Problem to work on.
Below are records; reproduce exactly the lines from the one that has "def ArrOp.span (o" through the one that has "effs : List (Nat × Instr) := []", ends included, and nothing more.

*** Opening of Extracted entries ***

-- ==== Sys2Proof/Machine/Slice.lean ====
section
/-! DEFINITION. The array slice: its two lanes, the rows that enter and land, planes that take effect, the gang's barrier
and the rotation of mmrot (R345, R346, R350 to R356, R360 to R373, R382 to R393). Ticks are those of the context's own
clock. -/

namespace Sys2Proof.Machine

/-! ### Operations -/

/-- Changes the array slice of a context. -/
def State.updArr (s : State) (l : Loc) (f : Arr64 → Arr64) : State := s.updCtx l fun c => { c with arr64 := f c.arr64 }
/-- An operation by its id. -/
def Arr64.op (a : Arr64) (id : Nat) : Option ArrOp := a.ops.find? fun o => o.id == id
/-- Changes an operation. -/
def Arr64.updOp (a : Arr64) (id : Nat) (f : ArrOp → ArrOp) : Arr64 :=
  { a with ops := a.ops.map fun o => if o.id == id then f o else o }
/-- The operation that a lane performs or will perform next (R346). -/
def Arr64.head (a : Arr64) (load : Bool) : Option ArrOp := a.ops.find? fun o => o.inLane && o.load == load
/-- Operations that a lane holds. -/
def Arr64.held (a : Arr64) (load : Bool) : Nat := (a.ops.filter fun o => o.inLane && o.load == load).length

/-- Whether an operation is one of the gang. -/
def isGang : Instr → Bool
  | .mmg _ | .splevG _ => true
  | _ => false
/-- Whether it is mmrot. -/
def isRot : Instr → Bool
  | .mmrot .. => true
  | _ => false

/-- Duration of an operation with rows (R354, R383). -/
def ArrOp.dur (o : ArrOp) : Nat :=
  match o.i with
  | .mwld t .. => if t == .t8 then 33 else 64
  | .splld .. => 32 * (o.rp2 / 2) + 1
  | _ => (o.rows * o.rp2 + 1) / 2
/-- Ticks from a row's entry to the tick at whose end its result lands. -/
def ArrOp.lat (o : ArrOp) : Nat :=
  match o.i with
  | .mm _ | .mmg _ | .mmrot .. => 69
  | .splev _ | .splevG _ => 74
  | .splbd .. | .splgr _ => 78
  | .splgrd .. => 18
  | _ => 2
/-- Ticks from the end of its duration to its token's completion. -/
def ArrOp.tail (o : ArrOp) : Nat :=
  match o.i with
  | .mwld .. | .splld .. => 0
  | .splgrd .. => 2
  | _ => o.lat
/-- Ticks from the start to a row's entry. -/
def ArrOp.off (o : ArrOp) (row : Nat) : Nat := row * o.rp2 / 2
/-- Byte address of a row of the operand (R351); the base already holds a reissue's advance. -/
def ArrOp.rowAddr (o : ArrOp) (r : Nat) : Nat := o.base + r * o.pitch * 16 + r % 2 ^ o.rot * 64

/-- Formats of the two planes: type, SPL, flag. -/
def Plane.fmt (p : Plane) : Nat × Bool × Bool := (p.ty, p.spl, p.cmp)
/-- Type code of a type in a plane. -/
def planeCode (t : Ty) : Nat := if t == .t8 then 0xB else 0x9

/-- Whether an operation acts at once. -/
def actsAtOnce : Instr → Bool
  | .macclr .. | .mbank | .mmstat .. | .splgclr | .splst .. | .grefine _ => true
  | _ => false

/-- Ticks from an operation's start to the tick on which its lane is free (R354, R383). -/
def ArrOp.span (o : ArrOp) : Nat :=
  match o.i with
  | .mmrot .. => max o.dur 67
  | .grefine _ => 64
  | .macclr .. | .mbank | .mmstat .. | .splgclr | .splst .. => 1
  | _ => o.dur

/-! ### The front plane that an operation will find (R359) -/

/-- How the lanes stand after the operations issued so far: the ticks on which they are free, the load lane's last token,
the last mmrot's lane-free tick, the last landings; and the operations that change planes, each with its tick: an exchange
by mbank comes after a plane that takes effect on its start tick. -/
structure Lanes where
  load : Nat
  comp : Nat
  done : Nat := 0
  rot : Nat := 0
  acc : Tbl Nat
  grad : Nat
  effs : List (Nat × Instr) := []

/-- The start tick of an operation behind those issued before it: its own where it has started, else that of R354, R364
and R383. A gang that has not been released counts as arriving with this tile. -/
def Lanes.startOf (a : Lanes) (o : ArrOp) : Nat :=
  let base := max (o.t + 1) (if o.load then a.load else a.comp)
  let lastOf (d : Nat) : Nat := Tbl.get 0 a.acc d + 1
  o.start.getD <| match o.i with
    | .mwld .. | .splld .. => max base (if o.load then a.rot else a.done)
    | .mmrot .. | .mbank => max base a.done
    | .mmg _ | .splevG _ => max base (o.rel.getD (o.t + 4) + 1)
    | .macrd .. | .macwr .. | .macclr .. | .splbd .. | .splgr _ => max base (lastOf o.d)
    | .mmstat .. => (List.range 8).foldl (fun m d => max m (lastOf d)) base
    | .splgrd .. | .splgclr | .splst .. => max base (a.grad + 1)
    | _ => base

/-- The lanes with one more operation. -/
def Lanes.add (a : Lanes) (o : ArrOp) : Lanes :=
  let st := a.startOf o
  let free := o.free.getD (st + o.span)
  let last := st + o.off (o.rows - 1) + o.lat
  let a := if o.load then { a with load := max a.load free, done := max a.done free } else { a with comp := max a.comp free }
  let eff (t : Nat) : Lanes := if o.taken then a else { a with effs := a.effs ++ [(t, o.i)] }
  match o.i with
  | .mwld .. | .splld .. => eff (2 * free)
  | .mbank => eff (2 * st + 1)
  | .mmrot .. =>
    { eff (2 * free) with rot := max a.rot free, acc := Tbl.put a.acc o.d (max (Tbl.get 0 a.acc o.d) last) }
  | .mm _ | .mmg _ | .splev _ | .splevG _ | .splbd .. | .macwr .. =>
    { a with acc := Tbl.put a.acc o.d (max (Tbl.get 0 a.acc o.d) last) }
  | .splgr _ => { a with grad := max a.grad last }
  | _ => a

/-- What an operation makes of the formats of the front and the back plane; mmrot counts as leaving the format unchanged
(R359, R367). -/
def planeEff (f : (Nat × Bool × Bool) × (Nat × Bool × Bool)) (i : Instr) : (Nat × Bool × Bool) × (Nat × Bool × Bool) :=
  match i with
  | .mwld t back cmp .. => if back then (f.1, (planeCode t, false, cmp)) else ((planeCode t, false, cmp), f.2)
  | .splld t back wide .. => if back then (f.1, (planeCode t, true, wide)) else ((planeCode t, true, wide), f.2)
  | .mbank => (f.2, f.1)
  | .mmrot .. => (f.1, f.1)
  | _ => f

/-- The formats that the strand's M words issued before the one with a number will leave in the front and the back plane:
they act in the order of their ticks, not in that of their issue (R354, R359). The front one is that at the start tick
of every later operation of the compute lane, which performs its operations in order. -/
def Arr64.willBe (a : Arr64) (id : Nat) : (Nat × Bool × Bool) × (Nat × Bool × Bool) :=
  let lanes := (a.ops.filter fun o => o.id < id).foldl Lanes.add
    { load := a.loadFree, comp := a.compFree, acc := a.accLast, grad := a.gradLast }
  (sortBy (fun x y => x.1 ≤ y.1) lanes.effs).foldl (fun f e => planeEff f e.2) (a.front.fmt, a.back.fmt)

/-! ### Start ticks (R354, R383) -/

/-- Whether the end of some load-lane operation issued before is not known: its last row has still to be read (R354). -/
def Arr64.loadsWait (a : Arr64) (o : ArrOp) : Bool := a.ops.any fun x => x.load && x.id < o.id && x.free.isNone
/-- The tick on which every earlier load-lane operation's token completes, once it is known: with its lane-free tick. -/
def Arr64.loadDone (a : Arr64) (o : ArrOp) : Nat :=
  a.ops.foldl (fun m x => if x.load && x.id < o.id then max m (x.free.getD 0) else m) 0

/-- The start tick of the operation that heads its lane, once it is known; one of the gang starts with the gang. -/
def Arr64.startAt (a : Arr64) (o : ArrOp) : Option Nat :=
  let base := max (o.t + 1) (if o.load then a.loadFree else a.compFree)
  let afterLoads : Option Nat := if a.loadsWait o then none else some (max base (a.loadDone o))
  let lastOf (d : Nat) : Nat := Tbl.get 0 a.accLast d + 1
  if o.start.isSome then none
  else
    match o.i with
    | .mwld .. | .splld .. =>
      if o.load then
        let rots := a.ops.filter fun x => isRot x.i && x.id < o.id
        if rots.any fun x => x.free.isNone then none
        else some (rots.foldl (fun m x => max m (x.free.getD 0)) base)
      else afterLoads
    | .mmrot .. | .mbank => afterLoads
    | .mmg _ | .splevG _ => none
    | .macrd .. | .macwr .. | .macclr .. | .splbd .. | .splgr _ => some (max base (lastOf o.d))
    | .mmstat .. => some (max base ((List.range 8).foldl (fun m d => max m (lastOf d)) 0))
    | .splgrd .. | .splgclr | .splst .. => some (max base (a.gradLast + 1))
    | _ => some base

/-- Places of the sixteen tiles of a gang, for a partition. -/
def gangLocs (g p : Nat) : List Loc := (List.range 16).map fun x => ⟨g * 16 + x, p⟩

/-- The gang's start, once the barrier is released and the operation heads every tile's compute lane (R364). -/
def State.gangStartAt (s : State) (g p : Nat) : Option Nat :=
  (gangLocs g p).foldl (fun m l =>
    match m, (s.ctx l).arr64.head false with
    | some m, some o => match o.rel, o.start with
      | some r, none => if isGang o.i then some (max m (max (r + 1) (s.ctx l).arr64.compFree)) else none
      | _, _ => none
    | _, _ => none) (some 0)

/-- Puts the start of each lane's next operation on the agenda; the gang's stands under its tile 0. -/
def State.arrKick (s : State) (l : Loc) : State :=
  let put (s : State) (l : Loc) (load : Bool) (t : Nat) : State :=
    let held := (((s.ctx l).arr64.head load).map (·.notBefore)).getD 0
    let due := max (s.tick + (t - (s.ctx l).now s.tick)) held
    if s.agenda.any fun e => e.1 ≤ due && e.2 == (.arrayOpStart l load) then s else s.sched due (.arrayOpStart l load)
  [true, false].foldl (fun s load =>
    match (s.ctx l).arr64.head load with
    | some o =>
      if isGang o.i then
        let g := gangOf l.tile
        match s.gangStartAt g l.part with
        | some t => put s ⟨g * 16, l.part⟩ false t
        | none => s
      else match (s.ctx l).arr64.startAt o with
        | some t => put s l load t
        | none => s
    | none => s) s

/-! ### Tokens, release and clearing away -/

/-- Whether an operation has not ended by tick n: it holds its lane, rows of it have still to land, or its token is bound (R354). -/
def ArrOp.unfinished (o : ArrOp) (n : Nat) : Bool := o.inLane || o.landed.length < o.rows || n < o.tokAt.getD 0
/-- Whether anything of an operation is still to come. -/
def Arr64.keeps (a : Arr64) (n : Nat) (o : ArrOp) : Bool :=
  o.unfinished n || n ≤ o.tokAt.getD 0 ||
    (o.more && !a.ops.any fun x => o.id < x.id && x.tok == o.tok && x.pc == o.pc)
/-- Clears away operations of which nothing is still to come. -/
def Arr64.prune (a : Arr64) (n : Nat) : Arr64 := { a with ops := a.ops.filter (a.keeps n) }

/-- An operation's ticks are known: its lane is free on `free`, and its token, unless a later issue of a captured word
follows, completes on `tokAt` (R354, R373). -/
def State.opEnds (s : State) (l : Loc) (o : ArrOp) (free tokAt : Nat) : State :=
  let s := s.updArr l fun a => a.updOp o.id fun x => { x with free := some free, tokAt := x.tok.map fun _ => tokAt }
  let s := match o.tok with
    | some k => if o.more then s else s.tokDone l k tokAt
    | none => s
  s.schedAt l free (.arrayOpStart l o.load)

/-- A trap that the slice finds; what trapped is tried again one tick after the resumption (R311, R451). An mmrot of which a row
trapped exchanges nothing (R367). -/
def State.sliceTrap (s : State) (l : Loc) (o : ArrOp) (code : Nat) (redo : Ev) : State :=
  let s := s.trapEngine l 2 code o.pc 0 0
  let again := (s.part l.part).haltAt + 1
  (s.updArr l fun a => a.updOp o.id fun x =>
    { x with notBefore := again, noEx := x.noEx || (isRot x.i && code == cPoison) }).sched again redo

/-! ### Accumulators (R353) -/

/-- The 64 elements of an accumulator row. -/
def Ctx.accRow (c : Ctx) (d r : Nat) : List Nat :=
  (List.range 64).map fun n => (Tbl.get (0 : Lane) c.a (d * 4096 + r * 64 + n)).toNat
/-- Writes elements of an accumulator row from a column on; a non-finite value sets the accumulator's flag (R362, R372,
R382). -/
def Ctx.setAccRow (c : Ctx) (d r : Nat) (vs : List Nat) (col : Nat := 0) : Ctx :=
  let a := ((List.range vs.length).zip vs).foldl (fun t e =>
    Tbl.set 0 t (d * 4096 + r * 64 + col + e.1) (BitVec.ofNat 32 e.2)) c.a
  let bad := vs.any fun v => (decF .f32 v).nonFinite
  { c with a := a, arr64 := if bad then { c.arr64 with nf := c.arr64.nf ||| (1 <<< d) } else c.arr64 }

/-! ### Planes (R345, R355, R360, R385) -/

/-- The plane that a load has latched, and its bad-scale and bad-metadata flags. -/
def ArrOp.latched (o : ArrOp) : Plane × Bool × Bool :=
  let bytesOf (r : Nat) : List Byte := (Tbl.get [] o.rowsIn r).map (BitVec.ofNat 8)
  let rows := (List.range o.rows).map bytesOf
  let scl := Tbl.get [] o.rowsIn o.rows
  match o.i with
  | .mwld t _ cmp .. =>
    let c := latchCols (t == .t8) cmp rows
    ({ ty := planeCode t, cmp := cmp, cols := c.1, scl := scl }, t == .t8 && scl.any fun x => !sclOk x, c.2)
  | .splld t _ wide .. =>
    let used := scl.take (if wide then 16 else 32)
    ({ ty := planeCode t, spl := true, cmp := wide, cells := latchCells (t == .t8) wide rows, scl := used },
      t == .t8 && used.any fun x => !sclOk x, false)
  | _ => (o.plane, false, false)

/-- A plane takes effect for operations that start from now on (R354, R355). -/
def Arr64.take (a : Arr64) (o : ArrOp) : Arr64 :=
  let a := a.updOp o.id fun x => { x with taken := true }
  let x := o.latched
  let put (back : Bool) : Arr64 :=
    let a := if back then { a with back := x.1 } else { a with front := x.1 }
    { a with bsc := a.bsc || x.2.1, bmd := a.bmd || x.2.2 }
  match o.i with
  | .mwld _ back .. => put back
  | .splld _ back .. => put back
  | .grefine _ => { a with front := o.plane }
  | _ => a

/-- Planes that take effect by tick n. -/
def Arr64.takeDue (a : Arr64) (n : Nat) : Arr64 :=
  (a.ops.filter fun o => !o.taken && (match o.i with
    | .mwld .. | .splld .. | .grefine _ => o.free.any fun f => f ≤ n
    | _ => false)).foldl Arr64.take a

/-- State byte of a plane (R372, R375). -/
def Plane.byte (p : Plane) : Nat := p.ty % 16 + (if p.cmp then 16 else 0) + (if p.spl then 32 else 0)

/-- The word that mmstat writes (R372). -/
def Arr64.status (a : Arr64) : Nat :=
  a.nf.toNat * 2 ^ 56 + (if a.bsc then 2 ^ 47 else 0) + (if a.bmd then 2 ^ 46 else 0) + a.held false % 16 * 2 ^ 36 +
    a.held true % 16 * 2 ^ 32 + a.back.byte * 256 + a.front.byte

/-! ### Rings of mmrot (R366) -/

/-- A tile of the slab at a distance around its ring in x or in y. -/
def ringTile (e : Eff) (t dx dy : Nat) : Nat :=
  tileOf (e.ox + (tileX t - e.ox + dx) % max 1 e.ex) (e.oy + (tileY t - e.oy + dy) % max 1 e.ey) (tileZ t)
/-- The ring neighbours: west and east in x, north (ry + 1) and south in y. -/
def Eff.west (e : Eff) (t : Nat) : Nat := ringTile e t (e.ex - 1) 0
def Eff.east (e : Eff) (t : Nat) : Nat := ringTile e t 1 0
def Eff.north (e : Eff) (t : Nat) : Nat := ringTile e t 0 1
def Eff.south (e : Eff) (t : Nat) : Nat := ringTile e t 0 (e.ey - 1)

*** Close of Extracted entries ***

Task output.
def ArrOp.span (o : ArrOp) : Nat :=
  match o.i with
  | .mmrot .. => max o.dur 67
  | .grefine _ => 64
  | .macclr .. | .mbank | .mmstat .. | .splgclr | .splst .. => 1
  | _ => o.dur

/-! ### The front plane that an operation will find (R359) -/

/-- How the lanes stand after the operations issued so far: the ticks on which they are free, the load lane's last token,
the last mmrot's lane-free tick, the last landings; and the operations that change planes, each with its tick: an exchange
by mbank comes after a plane that takes effect on its start tick. -/
structure Lanes where
  load : Nat
  comp : Nat
  done : Nat := 0
  rot : Nat := 0
  acc : Tbl Nat
  grad : Nat
  effs : List (Nat × Instr) := []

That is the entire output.